Determine how many lines of the listing below hold the string "activeSig", then state that number alone.
*** DATA EXTRACT ***
-- ==== Sys2Proof/Machine/MuxDriver.lean ====
section
/-!
DEFINITION. The Multiplexer Driver: `SEL`, `RDR`, `RDC` (40_mux_driver.md).
-/

namespace Sys2Proof.Machine

/-- `SEL a` (R130): `SELR <- a`, event `SelWrite(a)`, `UPC <- UPC + 1`. -/
def execSel (a : Arg) (s : State) : Host.Outcome State Fault Refusal :=
  .next ({ s with selr := a }.emit [.selWrite a]).advance

/-- `RDR r` (R131): one sample of the signal line into `ROW[r]`.
It reads whatever channel `SELR` holds; `r` in 5..15 is reserved (R93). -/
def execRdr (r : Arg) (s : State) : Host.Outcome State Fault Refusal :=
  if h : r.toNat < 5 then
    .next { s.afterMemRead with row := s.row.set r.toNat (activeSig s.params s.sigLevel) }.advance
  else .refused (.reservedOperand (.rdr r))

/-- `RDC k` (R132): one sample of the signal line into `COL[k]`.
`k = 0` and `k` in 12..15 are reserved (R93): column 0 is not behind the multiplexer. -/
def execRdc (k : Arg) (s : State) : Host.Outcome State Fault Refusal :=
  if h : 1 ≤ k.toNat ∧ k.toNat < 12 then
    .next { s.afterMemRead with col := s.col.set k.toNat (activeSig s.params s.sigLevel) }.advance
  else .refused (.reservedOperand (.rdc k))

end Sys2Proof.Machine
end

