-- ==== Sys2Proof/Machine/Sequencer.lean ====
section
/-!
DEFINITION. The sequencer's fetch (R195): what `step` runs next, or why it runs nothing.
-/

namespace Sys2Proof.Machine

/-- Fetch at `UPC` and decode (R112, R195).
While `HALT == 1` there is no step (R41, R216); a reserved address or word has no meaning and is refused (R107, D29). -/
def fetch (s : State) : Host.Outcome Instr Fault Refusal :=
  if s.halt then .fault (.halted s.cause)
  else
    match s.readWord s.upc.toNat with
    | none => .refused (.reservedAddress s.upc)
    | some w =>
      match decode w with
      | .ok i => .next i
      | .error why => .refused (.reservedWord w why)

end Sys2Proof.Machine
end

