-- ==== Sys2Proof/Laws/Ops.lean ====
section
/-!
SUPPORT. One lemma per shared operation: inputs, polarity, index reversal, pressed cells, presence, index lists.
-/

namespace Sys2Proof.Machine

/-! Inputs (R66). -/

@[simp] theorem State.nextAnswer_scripted (s : State) (b : Bool) (rest : List Bool) (line : InputLine) :
    State.nextAnswer line { s with script := b :: rest } = b := rfl

theorem State.nextAnswer_eq_answerAt (s : State) (line : InputLine) : s.nextAnswer line = s.answerAt 0 line := by
  unfold State.nextAnswer State.answerAt
  cases s.script <;> simp

/-- Taking one answer moves the numbering of the coming reads on by one. -/
theorem State.answerAt_takeAnswer (s : State) (k : Nat) (line : InputLine) :
    s.takeAnswer.answerAt k line = s.answerAt (k + 1) line := by
  unfold State.answerAt
  cases h : s.script with
  | nil => simp [h, Nat.add_comm 1 k, Nat.add_assoc]
  | cons b rest => simp [h]

/-- After `n` answers are taken the numbering of the coming reads has moved on by `n`. -/
theorem State.answerAt_taken (s : State) (n k : Nat) (line : InputLine) :
    State.answerAt { s with script := s.script.drop n, draws := s.draws + (n - s.script.length) } k line =
      s.answerAt (n + k) line := by
  simp only [State.answerAt, List.getElem?_drop, List.length_drop]
  cases h : s.script[n + k]? with
  | none =>
    have := List.getElem?_eq_none_iff.mp h
    simp only
    congr 1
    omega
  | some b => rfl

/-! Polarity (R12, D5). -/

@[simp] theorem activeSig_levelFor (p : Params) (b : Bool) : activeSig p (levelFor p.activeSig b) = b := by
  cases b <;> cases h : p.activeSig <;> simp [activeSig, levelFor, otherLevel, h]

@[simp] theorem activeCol0_levelFor (p : Params) (b : Bool) : activeCol0 p (levelFor p.activeCol0 b) = b := by
  cases b <;> cases h : p.activeCol0 <;> simp [activeCol0, levelFor, otherLevel, h]

/-- Every level is the level of some answer. -/
theorem levelFor_surjective (active l : Level) : ∃ b, levelFor active b = l := by
  cases active <;> cases l <;> first | exact ⟨true, rfl⟩ | exact ⟨false, rfl⟩

@[simp] theorem activeSig_sigLevel (s : State) : activeSig s.params s.sigLevel = s.nextAnswer (.sig s.selr) := by
  simp [State.sigLevel]

@[simp] theorem activeCol0_col0Level (s : State) : activeCol0 s.params s.col0Level = s.nextAnswer .col0 := by
  simp [State.col0Level]

@[simp] theorem bitLevel_eq_high (b : Bool) : bitLevel b = .high ↔ b = true := by
  cases b <;> simp [bitLevel]

/-! The key map of the hardware (R8, R98). -/

theorem configParams_wellFormed : Config.params.WellFormed := by
  simp [Params.WellFormed, Config.params, Config.withCtrl]

/-! Index reversal (R73(b)). -/

@[simp] theorem revRow_revRow (r : Fin 5) : revRow (revRow r) = r := by
  apply Fin.ext
  simp only [revRow]
  omega

@[simp] theorem revCol_revCol (k : Fin 12) : revCol (revCol k) = k := by
  apply Fin.ext
  simp only [revCol]
  omega

/-! Pressed cells (R150). -/

@[simp] theorem decodeCells_cell (row : RowSet) (col : ColSet) (tr : Fin 5) (tc : Fin 12) :
    (decodeCells row col)[tr][tc] = (row[revRow tr] && col[revCol tc]) := by
  simp [decodeCells]

theorem mem_activePairs {row : RowSet} {col : ColSet} {r : Fin 5} {k : Fin 12} :
    (r, k) ∈ activePairs row col ↔ row[r] = true ∧ col[k] = true := by
  simp [activePairs]

/-- A symbol is present when some pressed cell holds it (R155, R160). -/
theorem present_iff {p : Params} {cells : CellVec} {x : Symbol} :
    present p cells x = true ↔ ∃ (tr : Fin 5) (tc : Fin 12), cells[tr][tc] = true ∧ p.keyMap[tr][tc] = x := by
  simp [present, keyRead]

/-! Index lists (R183). -/

theorem mem_activeIndices {n : Nat} {bits : Vector Bool n} {i : Nat} :
    i ∈ activeIndices bits ↔ ∃ h : i < n, bits[i] = true := by
  simp only [activeIndices, List.mem_map, List.mem_filter, List.mem_finRange, true_and]
  constructor
  · rintro ⟨j, hj, rfl⟩
    exact ⟨j.isLt, hj⟩
  · rintro ⟨h, hb⟩
    exact ⟨⟨i, h⟩, hb, rfl⟩

end Sys2Proof.Machine
end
***
## ANSWER BOX
5